Problem requirements -
Below is a listing. Output every line of it exactly.

Exercise inputs -
/-- A dominant run of 160 µs is a bus reset: it counts, moves the watch on and restarts the quiet timer, ends the 620's frame in
flight as ABORTED and keeps every entry that may return, unless a newer one for its target and kind waits; the third within 1000 ms
raises LINK_ERRORS. The code goes into its target's record, in PARKED as in every other mode, and changes nothing else of any
record. The 620's own break is one bus reset, however far it has got, and is released at 192 µs. Two runs in the wave of one frame
are two bus resets, and the frame counts no CRC error. It counts the same on a link that is being left, where a frame whose part
has entered PARKED is removed, and on one that falls silent, where a HALT frame returns; with that the link is left or silent, if
no break is due or being sent and nothing is left to send, and a level still dominant then wakes a part with wake-on-node (R9, R21,
R29, R30, R31, R33, R34, R35, R36, R38, R42, R43, R69; the wake: log 14; a distance of exactly 1000 ms is within them, log 24; the
node record of a frame that ends in PARKED: log 36; a run that begins within a symbol or the EOD: log 48). -/
def Obligations.BusResetReturnsTheEntryInFlight : Prop :=
  (∀ (ns : Nat) (s : State), s.supply = .on → s.nlc.link = .up → 160000 ≤ ns → ∃ t, exec (.busReset ns) s = .next t ∧
    t.nlc.inbox = s.nlc.inbox ∧ t.nlc.crcErrors = s.nlc.crcErrors ∧ t.nlc.noise = s.nlc.noise ∧
    t.nlc.failures = s.nlc.failures ∧
    (s.nlc.tx = .brk .recognised →
      t.nlc = (if ns < 192000 then s.nlc else { s.nlc with tx := .brk .released, bus := .waiting }) ∧ OnlyChanges [.nlc] s t) ∧
    (s.nlc.tx ≠ .brk .recognised →
      t.nlc.busResets = min 65535 (s.nlc.busResets + 1) ∧ t.nlc.quiet = some 10000 ∧
      t.nlc.olderReset = s.nlc.newerReset ∧ t.nlc.newerReset = some s.runTime ∧ t.nlc.ack = none ∧
      (s.nlc.tx = .brk .driving → t.nlc.tx = .brk (if ns < 192000 then .recognised else .released)) ∧
      (∀ old, s.nlc.olderReset = some old → elapsed s.runTime old ≤ 1000 → s.mode ≠ .halted → t.Raised .linkErrors) ∧
      ((∀ old, s.nlc.olderReset = some old → 1000 < elapsed s.runTime old) →
        (s.nlc.tx = .idle → t.nlc.queue = s.nlc.queue ∧ t.nlc.tx = .idle ∧ t.nlc.bus = .waiting ∧ OnlyChanges [.nlc] s t) ∧
        (∀ (front back : List Entry) (e : Entry), (∃ bytes, s.nlc.tx = .frame bytes) ∨ (∃ c bytes ns, s.nlc.tx = .ended c bytes ns) →
          s.nlc.queue = front ++ e :: back → (∀ x ∈ front ++ back, x.inFlight = false) → e.inFlight = true →
          e.fate = .returns →
          t.nlc.queue = (if (front ++ back).any (Entry.waitsFor e.target e.kind) then front ++ back
            else front ++ { e with inFlight := false, last := some .aborted } :: back) ∧
          t.nlc.tx = .idle ∧ t.nlc.bus = .waiting ∧ t.node e.target = { s.node e.target with lastCode := some .aborted } ∧
          (∀ m, m ≠ e.target → t.node m = s.node m) ∧ OnlyChanges [.hli, .nlc, .nodes] s t)) ∧
      (∀ w, s.Follows → readFrame w = .brk → (w.filter (fun p => decide (160000 ≤ p.width))).length = 2 →
        s.nlc.olderReset = none → s.nlc.newerReset = none → ∃ u, exec (.dnlFrameCrcError w) s = .next u ∧
          u.nlc.busResets = min 65535 (s.nlc.busResets + 2) ∧ u.nlc.olderReset = some s.runTime ∧
          u.nlc.newerReset = some s.runTime ∧ u.nlc.quiet = some 10000 ∧ u.nlc.crcErrors = s.nlc.crcErrors ∧
          u.nlc.noise = min 65535 (s.nlc.noise + noiseCount w) ∧ u.nlc.queue = s.nlc.queue ∧ u.nlc.bus = .waiting ∧
          OnlyChanges [.nlc] s u))) ∧
  ∀ (ns : Nat) (s : State), s.supply = .on → s.nlc.link = .leaving ∨ s.nlc.link = .halting → 160000 ≤ ns →
    ∃ t, exec (.busReset ns) s = .next t ∧
      t.nlc.inbox = s.nlc.inbox ∧ t.nlc.crcErrors = s.nlc.crcErrors ∧ t.nlc.noise = s.nlc.noise ∧
      t.nlc.failures = s.nlc.failures ∧ t.nlc.breakDue = s.nlc.breakDue ∧
      (s.nlc.tx ≠ .brk .recognised →
        t.nlc.busResets = min 65535 (s.nlc.busResets + 1) ∧ t.nlc.quiet = some 10000 ∧
        t.nlc.olderReset = s.nlc.newerReset ∧ t.nlc.newerReset = some s.runTime ∧ t.nlc.ack = none ∧
        (∀ old, s.nlc.olderReset = some old → elapsed s.runTime old ≤ 1000 → s.mode ≠ .halted → t.Raised .linkErrors)) ∧
      (s.nlc.tx = .brk .recognised → t.nlc.busResets = s.nlc.busResets ∧ t.nlc.quiet = s.nlc.quiet ∧
        t.nlc.olderReset = s.nlc.olderReset ∧ t.nlc.newerReset = s.nlc.newerReset ∧ OnlyChanges [.nlc] s t) ∧
      (s.nlc.tx.breaking = true →
        t.nlc.tx.breaking = decide (ns < 192000) ∧ (192000 ≤ ns → t.nlc.tx = .brk .released ∨ t.nlc.link = .silent)) ∧
      (s.nlc.link = .leaving →
        t.nlc.link = (if s.nlc.breakDue = false ∧ t.nlc.tx = .idle then .away else .leaving) ∧
        t.waking = (s.waking || (decide (160000 < ns) && s.mode == .parked && t.nlc.link == .away &&
          Nat.testBit (s.par .attention) 10))) ∧
      (s.nlc.link = .halting → t.waking = s.waking ∧
        t.nlc.link = (if s.nlc.breakDue = false ∧ t.nlc.queue = [] ∧ (t.nlc.tx = .idle ∨ t.nlc.tx = .brk .released)
          then .silent else .halting)) ∧
      (s.mode = .halted ∨ (∀ old, s.nlc.olderReset = some old → 1000 < elapsed s.runTime old) →
        ((∀ bytes, s.nlc.tx ≠ .frame bytes) → (∀ c bytes since, s.nlc.tx ≠ .ended c bytes since) →
          t.nlc.queue = s.nlc.queue ∧ OnlyChanges [.waking, .nlc] s t) ∧
        (∀ (front back : List Entry) (e : Entry), (∃ bytes, s.nlc.tx = .frame bytes) ∨ (∃ c bytes since, s.nlc.tx = .ended c bytes since) →
          s.nlc.queue = front ++ e :: back → (∀ x ∈ front ++ back, x.inFlight = false) → e.inFlight = true →
          t.nlc.queue = (if e.fate = .returns ∧ (front ++ back).any (Entry.waitsFor e.target e.kind) = false
            then front ++ { e with inFlight := false, last := some .aborted } :: back else front ++ back) ∧
          t.nlc.tx = .idle ∧ t.nlc.bus = .waiting ∧
          t.node e.target = { s.node e.target with lastCode := some .aborted } ∧
          (∀ m, m ≠ e.target → t.node m = s.node m) ∧
          OnlyChanges [.waking, .hli, .nlc, .nodes] s t))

Answer box -
/-- A dominant run of 160 µs is a bus reset: it counts, moves the watch on and restarts the quiet timer, ends the 620's frame in
flight as ABORTED and keeps every entry that may return, unless a newer one for its target and kind waits; the third within 1000 ms
raises LINK_ERRORS. The code goes into its target's record, in PARKED as in every other mode, and changes nothing else of any
record. The 620's own break is one bus reset, however far it has got, and is released at 192 µs. Two runs in the wave of one frame
are two bus resets, and the frame counts no CRC error. It counts the same on a link that is being left, where a frame whose part
has entered PARKED is removed, and on one that falls silent, where a HALT frame returns; with that the link is left or silent, if
no break is due or being sent and nothing is left to send, and a level still dominant then wakes a part with wake-on-node (R9, R21,
R29, R30, R31, R33, R34, R35, R36, R38, R42, R43, R69; the wake: log 14; a distance of exactly 1000 ms is within them, log 24; the
node record of a frame that ends in PARKED: log 36; a run that begins within a symbol or the EOD: log 48). -/
def Obligations.BusResetReturnsTheEntryInFlight : Prop :=
  (∀ (ns : Nat) (s : State), s.supply = .on → s.nlc.link = .up → 160000 ≤ ns → ∃ t, exec (.busReset ns) s = .next t ∧
    t.nlc.inbox = s.nlc.inbox ∧ t.nlc.crcErrors = s.nlc.crcErrors ∧ t.nlc.noise = s.nlc.noise ∧
    t.nlc.failures = s.nlc.failures ∧
    (s.nlc.tx = .brk .recognised →
      t.nlc = (if ns < 192000 then s.nlc else { s.nlc with tx := .brk .released, bus := .waiting }) ∧ OnlyChanges [.nlc] s t) ∧
    (s.nlc.tx ≠ .brk .recognised →
      t.nlc.busResets = min 65535 (s.nlc.busResets + 1) ∧ t.nlc.quiet = some 10000 ∧
      t.nlc.olderReset = s.nlc.newerReset ∧ t.nlc.newerReset = some s.runTime ∧ t.nlc.ack = none ∧
      (s.nlc.tx = .brk .driving → t.nlc.tx = .brk (if ns < 192000 then .recognised else .released)) ∧
      (∀ old, s.nlc.olderReset = some old → elapsed s.runTime old ≤ 1000 → s.mode ≠ .halted → t.Raised .linkErrors) ∧
      ((∀ old, s.nlc.olderReset = some old → 1000 < elapsed s.runTime old) →
        (s.nlc.tx = .idle → t.nlc.queue = s.nlc.queue ∧ t.nlc.tx = .idle ∧ t.nlc.bus = .waiting ∧ OnlyChanges [.nlc] s t) ∧
        (∀ (front back : List Entry) (e : Entry), (∃ bytes, s.nlc.tx = .frame bytes) ∨ (∃ c bytes ns, s.nlc.tx = .ended c bytes ns) →
          s.nlc.queue = front ++ e :: back → (∀ x ∈ front ++ back, x.inFlight = false) → e.inFlight = true →
          e.fate = .returns →
          t.nlc.queue = (if (front ++ back).any (Entry.waitsFor e.target e.kind) then front ++ back
            else front ++ { e with inFlight := false, last := some .aborted } :: back) ∧
          t.nlc.tx = .idle ∧ t.nlc.bus = .waiting ∧ t.node e.target = { s.node e.target with lastCode := some .aborted } ∧
          (∀ m, m ≠ e.target → t.node m = s.node m) ∧ OnlyChanges [.hli, .nlc, .nodes] s t)) ∧
      (∀ w, s.Follows → readFrame w = .brk → (w.filter (fun p => decide (160000 ≤ p.width))).length = 2 →
        s.nlc.olderReset = none → s.nlc.newerReset = none → ∃ u, exec (.dnlFrameCrcError w) s = .next u ∧
          u.nlc.busResets = min 65535 (s.nlc.busResets + 2) ∧ u.nlc.olderReset = some s.runTime ∧
          u.nlc.newerReset = some s.runTime ∧ u.nlc.quiet = some 10000 ∧ u.nlc.crcErrors = s.nlc.crcErrors ∧
          u.nlc.noise = min 65535 (s.nlc.noise + noiseCount w) ∧ u.nlc.queue = s.nlc.queue ∧ u.nlc.bus = .waiting ∧
          OnlyChanges [.nlc] s u))) ∧
  ∀ (ns : Nat) (s : State), s.supply = .on → s.nlc.link = .leaving ∨ s.nlc.link = .halting → 160000 ≤ ns →
    ∃ t, exec (.busReset ns) s = .next t ∧
      t.nlc.inbox = s.nlc.inbox ∧ t.nlc.crcErrors = s.nlc.crcErrors ∧ t.nlc.noise = s.nlc.noise ∧
      t.nlc.failures = s.nlc.failures ∧ t.nlc.breakDue = s.nlc.breakDue ∧
      (s.nlc.tx ≠ .brk .recognised →
        t.nlc.busResets = min 65535 (s.nlc.busResets + 1) ∧ t.nlc.quiet = some 10000 ∧
        t.nlc.olderReset = s.nlc.newerReset ∧ t.nlc.newerReset = some s.runTime ∧ t.nlc.ack = none ∧
        (∀ old, s.nlc.olderReset = some old → elapsed s.runTime old ≤ 1000 → s.mode ≠ .halted → t.Raised .linkErrors)) ∧
      (s.nlc.tx = .brk .recognised → t.nlc.busResets = s.nlc.busResets ∧ t.nlc.quiet = s.nlc.quiet ∧
        t.nlc.olderReset = s.nlc.olderReset ∧ t.nlc.newerReset = s.nlc.newerReset ∧ OnlyChanges [.nlc] s t) ∧
      (s.nlc.tx.breaking = true →
        t.nlc.tx.breaking = decide (ns < 192000) ∧ (192000 ≤ ns → t.nlc.tx = .brk .released ∨ t.nlc.link = .silent)) ∧
      (s.nlc.link = .leaving →
        t.nlc.link = (if s.nlc.breakDue = false ∧ t.nlc.tx = .idle then .away else .leaving) ∧
        t.waking = (s.waking || (decide (160000 < ns) && s.mode == .parked && t.nlc.link == .away &&
          Nat.testBit (s.par .attention) 10))) ∧
      (s.nlc.link = .halting → t.waking = s.waking ∧
        t.nlc.link = (if s.nlc.breakDue = false ∧ t.nlc.queue = [] ∧ (t.nlc.tx = .idle ∨ t.nlc.tx = .brk .released)
          then .silent else .halting)) ∧
      (s.mode = .halted ∨ (∀ old, s.nlc.olderReset = some old → 1000 < elapsed s.runTime old) →
        ((∀ bytes, s.nlc.tx ≠ .frame bytes) → (∀ c bytes since, s.nlc.tx ≠ .ended c bytes since) →
          t.nlc.queue = s.nlc.queue ∧ OnlyChanges [.waking, .nlc] s t) ∧
        (∀ (front back : List Entry) (e : Entry), (∃ bytes, s.nlc.tx = .frame bytes) ∨ (∃ c bytes since, s.nlc.tx = .ended c bytes since) →
          s.nlc.queue = front ++ e :: back → (∀ x ∈ front ++ back, x.inFlight = false) → e.inFlight = true →
          t.nlc.queue = (if e.fate = .returns ∧ (front ++ back).any (Entry.waitsFor e.target e.kind) = false
            then front ++ { e with inFlight := false, last := some .aborted } :: back else front ++ back) ∧
          t.nlc.tx = .idle ∧ t.nlc.bus = .waiting ∧
          t.node e.target = { s.node e.target with lastCode := some .aborted } ∧
          (∀ m, m ≠ e.target → t.node m = s.node m) ∧
          OnlyChanges [.waking, .hli, .nlc, .nodes] s t))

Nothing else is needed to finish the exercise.